● **MATERIAL SUPPLIED**
:::

/-- What the clock does to the synchronizer where nothing samples the line (10_state.md R47). -/
theorem State.clockOn_eq (s : State) : s.clockOn = { s with
    sync1 := Config.busyLevel (s.levelIx + 1), sync2 := Config.busyLevel s.levelIx, levelIx := s.levelIx + 2 } := by
  simp only [State.clockOn, State.clockEdge]

/-- Every field after `clockOn` (10_state.md R47). -/
@[simp] theorem State.clockOn_fields (s : State) :
  (s.clockOn).cfg = s.cfg ∧ (s.clockOn).txnOpen = s.txnOpen ∧ (s.clockOn).csN = s.csN ∧ (s.clockOn).dc = s.dc ∧
    (s.clockOn).rstN = s.rstN ∧ (s.clockOn).sck = s.sck ∧ (s.clockOn).mosi = s.mosi ∧ (s.clockOn).spiHz = s.spiHz ∧
    (s.clockOn).count = s.count ∧ (s.clockOn).initialized = s.initialized ∧ (s.clockOn).fullMode = s.fullMode ∧
    (s.clockOn).powerOn = s.powerOn ∧ (s.clockOn).rotation = s.rotation ∧ (s.clockOn).status = s.status ∧
    (s.clockOn).sync1 = Config.busyLevel (s.levelIx + 1) ∧ (s.clockOn).sync2 = Config.busyLevel s.levelIx ∧
    (s.clockOn).busyLast = s.busyLast ∧ (s.clockOn).buf = s.buf ∧ (s.clockOn).latched = s.latched ∧
    (s.clockOn).position = s.position ∧ (s.clockOn).loopCtr = s.loopCtr ∧ (s.clockOn).opTimeout = s.opTimeout ∧
    (s.clockOn).opDone = s.opDone ∧ (s.clockOn).forced = s.forced ∧ (s.clockOn).opReady = s.opReady ∧
    (s.clockOn).rspValid = s.rspValid ∧ (s.clockOn).rspWord = s.rspWord ∧ (s.clockOn).rspRefused = s.rspRefused ∧
    (s.clockOn).trace = s.trace ∧ (s.clockOn).traceBase = s.traceBase ∧ (s.clockOn).panel = s.panel ∧
    (s.clockOn).drawIx = s.drawIx ∧ (s.clockOn).levelIx = s.levelIx + 2 ∧ (s.clockOn).freeIx = s.freeIx ∧
    (s.clockOn).epoch = s.epoch ∧ (s.clockOn).agenda = s.agenda := by
  rw [State.clockOn_eq]
  exact ⟨rfl, rfl, rfl, rfl, rfl, rfl, rfl, rfl, rfl, rfl, rfl, rfl, rfl, rfl, rfl, rfl, rfl, rfl, rfl, rfl, rfl, rfl, rfl, rfl, rfl, rfl, rfl, rfl, rfl, rfl, rfl, rfl, rfl, rfl, rfl, rfl⟩

/-- What a sample does (41_sequencer.md R180). -/
theorem State.sample_eq (s : State) : s.sample = { s with
    sync1 := Config.syncStage s.drawIx, sync2 := s.sampleAt 0, busyLast := s.sampleAt 0, drawIx := s.drawIx + 1 } := by
  simp only [State.sample, State.clockSync, State.clockEdge]

/-- Every field after `sample` (41_sequencer.md R180). -/
@[simp] theorem State.sample_fields (s : State) :
  (s.sample).cfg = s.cfg ∧ (s.sample).txnOpen = s.txnOpen ∧ (s.sample).csN = s.csN ∧ (s.sample).dc = s.dc ∧
    (s.sample).rstN = s.rstN ∧ (s.sample).sck = s.sck ∧ (s.sample).mosi = s.mosi ∧ (s.sample).spiHz = s.spiHz ∧
    (s.sample).count = s.count ∧ (s.sample).initialized = s.initialized ∧ (s.sample).fullMode = s.fullMode ∧
    (s.sample).powerOn = s.powerOn ∧ (s.sample).rotation = s.rotation ∧ (s.sample).status = s.status ∧
    (s.sample).sync1 = Config.syncStage s.drawIx ∧ (s.sample).sync2 = s.sampleAt 0 ∧
    (s.sample).busyLast = s.sampleAt 0 ∧ (s.sample).buf = s.buf ∧ (s.sample).latched = s.latched ∧
    (s.sample).position = s.position ∧ (s.sample).loopCtr = s.loopCtr ∧ (s.sample).opTimeout = s.opTimeout ∧
    (s.sample).opDone = s.opDone ∧ (s.sample).forced = s.forced ∧ (s.sample).opReady = s.opReady ∧
    (s.sample).rspValid = s.rspValid ∧ (s.sample).rspWord = s.rspWord ∧ (s.sample).rspRefused = s.rspRefused ∧
    (s.sample).trace = s.trace ∧ (s.sample).traceBase = s.traceBase ∧ (s.sample).panel = s.panel ∧
    (s.sample).drawIx = s.drawIx + 1 ∧ (s.sample).levelIx = s.levelIx ∧ (s.sample).freeIx = s.freeIx ∧
    (s.sample).epoch = s.epoch ∧ (s.sample).agenda = s.agenda := by
  rw [State.sample_eq]
  exact ⟨rfl, rfl, rfl, rfl, rfl, rfl, rfl, rfl, rfl, rfl, rfl, rfl, rfl, rfl, rfl, rfl, rfl, rfl, rfl, rfl, rfl, rfl, rfl, rfl, rfl, rfl, rfl, rfl, rfl, rfl, rfl, rfl, rfl, rfl, rfl, rfl⟩

/-- What a poll does (41_sequencer.md R182). -/
theorem State.poll_eq (s : State) : s.poll = { s with
    sync1 := Config.syncStage s.drawIx, sync2 := s.sampleAt 0, busyLast := s.sampleAt 0, drawIx := s.drawIx + 1,
    trace := s.trace ++ [.poll (s.sampleAt 0)], position := s.position + 1 } := by
  simp only [State.poll, State.sample_eq, State.emit]

/-- Every field after `poll` (41_sequencer.md R182). -/
@[simp] theorem State.poll_fields (s : State) :
  (s.poll).cfg = s.cfg ∧ (s.poll).txnOpen = s.txnOpen ∧ (s.poll).csN = s.csN ∧ (s.poll).dc = s.dc ∧
    (s.poll).rstN = s.rstN ∧ (s.poll).sck = s.sck ∧ (s.poll).mosi = s.mosi ∧ (s.poll).spiHz = s.spiHz ∧
    (s.poll).count = s.count ∧ (s.poll).initialized = s.initialized ∧ (s.poll).fullMode = s.fullMode ∧
    (s.poll).powerOn = s.powerOn ∧ (s.poll).rotation = s.rotation ∧ (s.poll).status = s.status ∧
    (s.poll).sync1 = Config.syncStage s.drawIx ∧ (s.poll).sync2 = s.sampleAt 0 ∧ (s.poll).busyLast = s.sampleAt 0 ∧
    (s.poll).buf = s.buf ∧ (s.poll).latched = s.latched ∧ (s.poll).position = s.position + 1 ∧
    (s.poll).loopCtr = s.loopCtr ∧ (s.poll).opTimeout = s.opTimeout ∧ (s.poll).opDone = s.opDone ∧
    (s.poll).forced = s.forced ∧ (s.poll).opReady = s.opReady ∧ (s.poll).rspValid = s.rspValid ∧
    (s.poll).rspWord = s.rspWord ∧ (s.poll).rspRefused = s.rspRefused ∧
    (s.poll).trace = s.trace ++ [.poll (s.sampleAt 0)] ∧ (s.poll).traceBase = s.traceBase ∧
    (s.poll).panel = s.panel ∧ (s.poll).drawIx = s.drawIx + 1 ∧ (s.poll).levelIx = s.levelIx ∧
    (s.poll).freeIx = s.freeIx ∧ (s.poll).epoch = s.epoch ∧ (s.poll).agenda = s.agenda := by
  rw [State.poll_eq]
  exact ⟨rfl, rfl, rfl, rfl, rfl, rfl, rfl, rfl, rfl, rfl, rfl, rfl, rfl, rfl, rfl, rfl, rfl, rfl, rfl, rfl, rfl, rfl, rfl, rfl, rfl, rfl, rfl, rfl, rfl, rfl, rfl, rfl, rfl, rfl, rfl, rfl⟩

/-- Every field after `delay` (40_framer.md R148). -/
@[simp] theorem State.delay_fields (ms : Nat) (s : State) :
  (s.delay ms).cfg = s.cfg ∧ (s.delay ms).txnOpen = s.txnOpen ∧ (s.delay ms).csN = s.csN ∧ (s.delay ms).dc = s.dc ∧
    (s.delay ms).rstN = s.rstN ∧ (s.delay ms).sck = s.sck ∧ (s.delay ms).mosi = s.mosi ∧
    (s.delay ms).spiHz = s.spiHz ∧ (s.delay ms).count = s.count ∧ (s.delay ms).initialized = s.initialized ∧
    (s.delay ms).fullMode = s.fullMode ∧ (s.delay ms).powerOn = s.powerOn ∧ (s.delay ms).rotation = s.rotation ∧
    (s.delay ms).status = s.status ∧ (s.delay ms).sync1 = s.sync1 ∧ (s.delay ms).sync2 = s.sync2 ∧
    (s.delay ms).busyLast = s.busyLast ∧ (s.delay ms).buf = s.buf ∧ (s.delay ms).latched = s.latched ∧
    (s.delay ms).position = s.position + 1 ∧ (s.delay ms).loopCtr = s.loopCtr ∧
    (s.delay ms).opTimeout = s.opTimeout ∧ (s.delay ms).opDone = s.opDone ∧ (s.delay ms).forced = s.forced ∧
    (s.delay ms).opReady = s.opReady ∧ (s.delay ms).rspValid = s.rspValid ∧ (s.delay ms).rspWord = s.rspWord ∧
    (s.delay ms).rspRefused = s.rspRefused ∧ (s.delay ms).trace = s.trace ++ [.delay ms] ∧
    (s.delay ms).traceBase = s.traceBase ∧ (s.delay ms).panel = s.panel ∧ (s.delay ms).drawIx = s.drawIx ∧
    (s.delay ms).levelIx = s.levelIx ∧ (s.delay ms).freeIx = s.freeIx ∧ (s.delay ms).epoch = s.epoch ∧
    (s.delay ms).agenda = s.agenda :=
  ⟨rfl, rfl, rfl, rfl, rfl, rfl, rfl, rfl, rfl, rfl, rfl, rfl, rfl, rfl, rfl, rfl, rfl, rfl, rfl, rfl, rfl, rfl, rfl, rfl, rfl, rfl, rfl, rfl, rfl, rfl, rfl, rfl, rfl, rfl, rfl, rfl⟩

/-- One bit leaves `SCK` low and its level on `MOSI`. -/
theorem State.clockBit_eq (s : State) (b : Bool) : s.clockBit b = { s with mosi := b, sck := false } := rfl

/-- What shifting a byte does (40_framer.md R142). -/
theorem State.shift_eq (w : WireByte) (s : State) : s.shift w = { s with
    dc := true, sck := false, mosi := Config.mosiIdle s.freeIx, freeIx := s.freeIx + 1,
    trace := s.trace ++ [wireEvent w], position := s.position + 1 } := by
  simp only [State.shift, msbFirst, List.foldl, State.clockBit_eq, State.releaseMosi, State.emit]

/-- Every field after `shift` (40_framer.md R142). -/
@[simp] theorem State.shift_fields (w : WireByte) (s : State) :
  (s.shift w).cfg = s.cfg ∧ (s.shift w).txnOpen = s.txnOpen ∧ (s.shift w).csN = s.csN ∧ (s.shift w).dc = true ∧
    (s.shift w).rstN = s.rstN ∧ (s.shift w).sck = false ∧ (s.shift w).mosi = Config.mosiIdle s.freeIx ∧
    (s.shift w).spiHz = s.spiHz ∧ (s.shift w).count = s.count ∧ (s.shift w).initialized = s.initialized ∧
    (s.shift w).fullMode = s.fullMode ∧ (s.shift w).powerOn = s.powerOn ∧ (s.shift w).rotation = s.rotation ∧
    (s.shift w).status = s.status ∧ (s.shift w).sync1 = s.sync1 ∧ (s.shift w).sync2 = s.sync2 ∧
    (s.shift w).busyLast = s.busyLast ∧ (s.shift w).buf = s.buf ∧ (s.shift w).latched = s.latched ∧
    (s.shift w).position = s.position + 1 ∧ (s.shift w).loopCtr = s.loopCtr ∧ (s.shift w).opTimeout = s.opTimeout ∧
    (s.shift w).opDone = s.opDone ∧ (s.shift w).forced = s.forced ∧ (s.shift w).opReady = s.opReady ∧
    (s.shift w).rspValid = s.rspValid ∧ (s.shift w).rspWord = s.rspWord ∧ (s.shift w).rspRefused = s.rspRefused ∧
    (s.shift w).trace = s.trace ++ [wireEvent w] ∧ (s.shift w).traceBase = s.traceBase ∧
    (s.shift w).panel = s.panel ∧ (s.shift w).drawIx = s.drawIx ∧ (s.shift w).levelIx = s.levelIx ∧
    (s.shift w).freeIx = s.freeIx + 1 ∧ (s.shift w).epoch = s.epoch ∧ (s.shift w).agenda = s.agenda := by
  rw [State.shift_eq]
  exact ⟨rfl, rfl, rfl, rfl, rfl, rfl, rfl, rfl, rfl, rfl, rfl, rfl, rfl, rfl, rfl, rfl, rfl, rfl, rfl, rfl, rfl, rfl, rfl, rfl, rfl, rfl, rfl, rfl, rfl, rfl, rfl, rfl, rfl, rfl, rfl, rfl⟩

/-- Every field after `txnBegin` (40_framer.md R143). -/
@[simp] theorem State.txnBegin_fields (s : State) :
  (s.txnBegin).cfg = s.cfg ∧ (s.txnBegin).txnOpen = true ∧ (s.txnBegin).csN = false ∧ (s.txnBegin).dc = s.dc ∧
    (s.txnBegin).rstN = s.rstN ∧ (s.txnBegin).sck = s.sck ∧ (s.txnBegin).mosi = s.mosi ∧
    (s.txnBegin).spiHz = s.spiHz ∧ (s.txnBegin).count = s.count ∧ (s.txnBegin).initialized = s.initialized ∧
    (s.txnBegin).fullMode = s.fullMode ∧ (s.txnBegin).powerOn = s.powerOn ∧ (s.txnBegin).rotation = s.rotation ∧
    (s.txnBegin).status = (if s.sampleAt 0 then s.status ||| flagMask .hazCmdWhileBusy else s.status) ∧
    (s.txnBegin).sync1 = Config.syncStage s.drawIx ∧ (s.txnBegin).sync2 = s.sampleAt 0 ∧
    (s.txnBegin).busyLast = s.sampleAt 0 ∧ (s.txnBegin).buf = s.buf ∧ (s.txnBegin).latched = s.latched ∧
    (s.txnBegin).position = s.position + 1 ∧ (s.txnBegin).loopCtr = s.loopCtr ∧
    (s.txnBegin).opTimeout = s.opTimeout ∧ (s.txnBegin).opDone = s.opDone ∧ (s.txnBegin).forced = s.forced ∧
    (s.txnBegin).opReady = s.opReady ∧ (s.txnBegin).rspValid = s.rspValid ∧ (s.txnBegin).rspWord = s.rspWord ∧
    (s.txnBegin).rspRefused = s.rspRefused ∧ (s.txnBegin).trace = s.trace ++ [.csOn (s.sampleAt 0)] ∧
    (s.txnBegin).traceBase = s.traceBase ∧ (s.txnBegin).panel = s.panel ∧ (s.txnBegin).drawIx = s.drawIx + 1 ∧
    (s.txnBegin).levelIx = s.levelIx ∧ (s.txnBegin).freeIx = s.freeIx ∧ (s.txnBegin).epoch = s.epoch ∧
    (s.txnBegin).agenda = s.agenda := by
  refine ⟨?_, ?_, ?_, ?_, ?_, ?_, ?_, ?_, ?_, ?_, ?_, ?_, ?_, ?_, ?_, ?_, ?_, ?_, ?_, ?_, ?_, ?_, ?_, ?_, ?_, ?_, ?_, ?_, ?_, ?_, ?_, ?_, ?_, ?_, ?_, ?_⟩ <;> (simp only [State.txnBegin]; cases h : s.sampleAt 0 <;> simp_all)

/-- Every field after `txnEnd` (40_framer.md R144). -/
@[simp] theorem State.txnEnd_fields (s : State) :
  (s.txnEnd).cfg = s.cfg ∧ (s.txnEnd).txnOpen = false ∧ (s.txnEnd).csN = true ∧ (s.txnEnd).dc = s.dc ∧
    (s.txnEnd).rstN = s.rstN ∧ (s.txnEnd).sck = s.sck ∧ (s.txnEnd).mosi = s.mosi ∧ (s.txnEnd).spiHz = s.spiHz ∧
    (s.txnEnd).count = s.count ∧ (s.txnEnd).initialized = s.initialized ∧ (s.txnEnd).fullMode = s.fullMode ∧
    (s.txnEnd).powerOn = s.powerOn ∧ (s.txnEnd).rotation = s.rotation ∧ (s.txnEnd).status = s.status ∧
    (s.txnEnd).sync1 = s.sync1 ∧ (s.txnEnd).sync2 = s.sync2 ∧ (s.txnEnd).busyLast = s.busyLast ∧
    (s.txnEnd).buf = s.buf ∧ (s.txnEnd).latched = s.latched ∧ (s.txnEnd).position = s.position + 1 ∧
    (s.txnEnd).loopCtr = s.loopCtr ∧ (s.txnEnd).opTimeout = s.opTimeout ∧ (s.txnEnd).opDone = s.opDone ∧
    (s.txnEnd).forced = s.forced ∧ (s.txnEnd).opReady = s.opReady ∧ (s.txnEnd).rspValid = s.rspValid ∧
    (s.txnEnd).rspWord = s.rspWord ∧ (s.txnEnd).rspRefused = s.rspRefused ∧ (s.txnEnd).trace = s.trace ++ [.csOff] ∧
    (s.txnEnd).traceBase = s.traceBase ∧ (s.txnEnd).panel = s.panel ∧ (s.txnEnd).drawIx = s.drawIx ∧
    (s.txnEnd).levelIx = s.levelIx ∧ (s.txnEnd).freeIx = s.freeIx ∧ (s.txnEnd).epoch = s.epoch ∧
    (s.txnEnd).agenda = s.agenda :=
  ⟨rfl, rfl, rfl, rfl, rfl, rfl, rfl, rfl, rfl, rfl, rfl, rfl, rfl, rfl, rfl, rfl, rfl, rfl, rfl, rfl, rfl, rfl, rfl, rfl, rfl, rfl, rfl, rfl, rfl, rfl, rfl, rfl, rfl, rfl, rfl, rfl⟩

:::

● **ASSIGNMENT**
Could you transcribe the entries above word for word, from the line with "(s.delay ms).cfg = s.cfg" down to the line with "(s.delay ms).fullMode = s.fullMode", keeping both?

● **SOLUTION TO THIS TASK**
  (s.delay ms).cfg = s.cfg ∧ (s.delay ms).txnOpen = s.txnOpen ∧ (s.delay ms).csN = s.csN ∧ (s.delay ms).dc = s.dc ∧
    (s.delay ms).rstN = s.rstN ∧ (s.delay ms).sck = s.sck ∧ (s.delay ms).mosi = s.mosi ∧
    (s.delay ms).spiHz = s.spiHz ∧ (s.delay ms).count = s.count ∧ (s.delay ms).initialized = s.initialized ∧
    (s.delay ms).fullMode = s.fullMode ∧ (s.delay ms).powerOn = s.powerOn ∧ (s.delay ms).rotation = s.rotation ∧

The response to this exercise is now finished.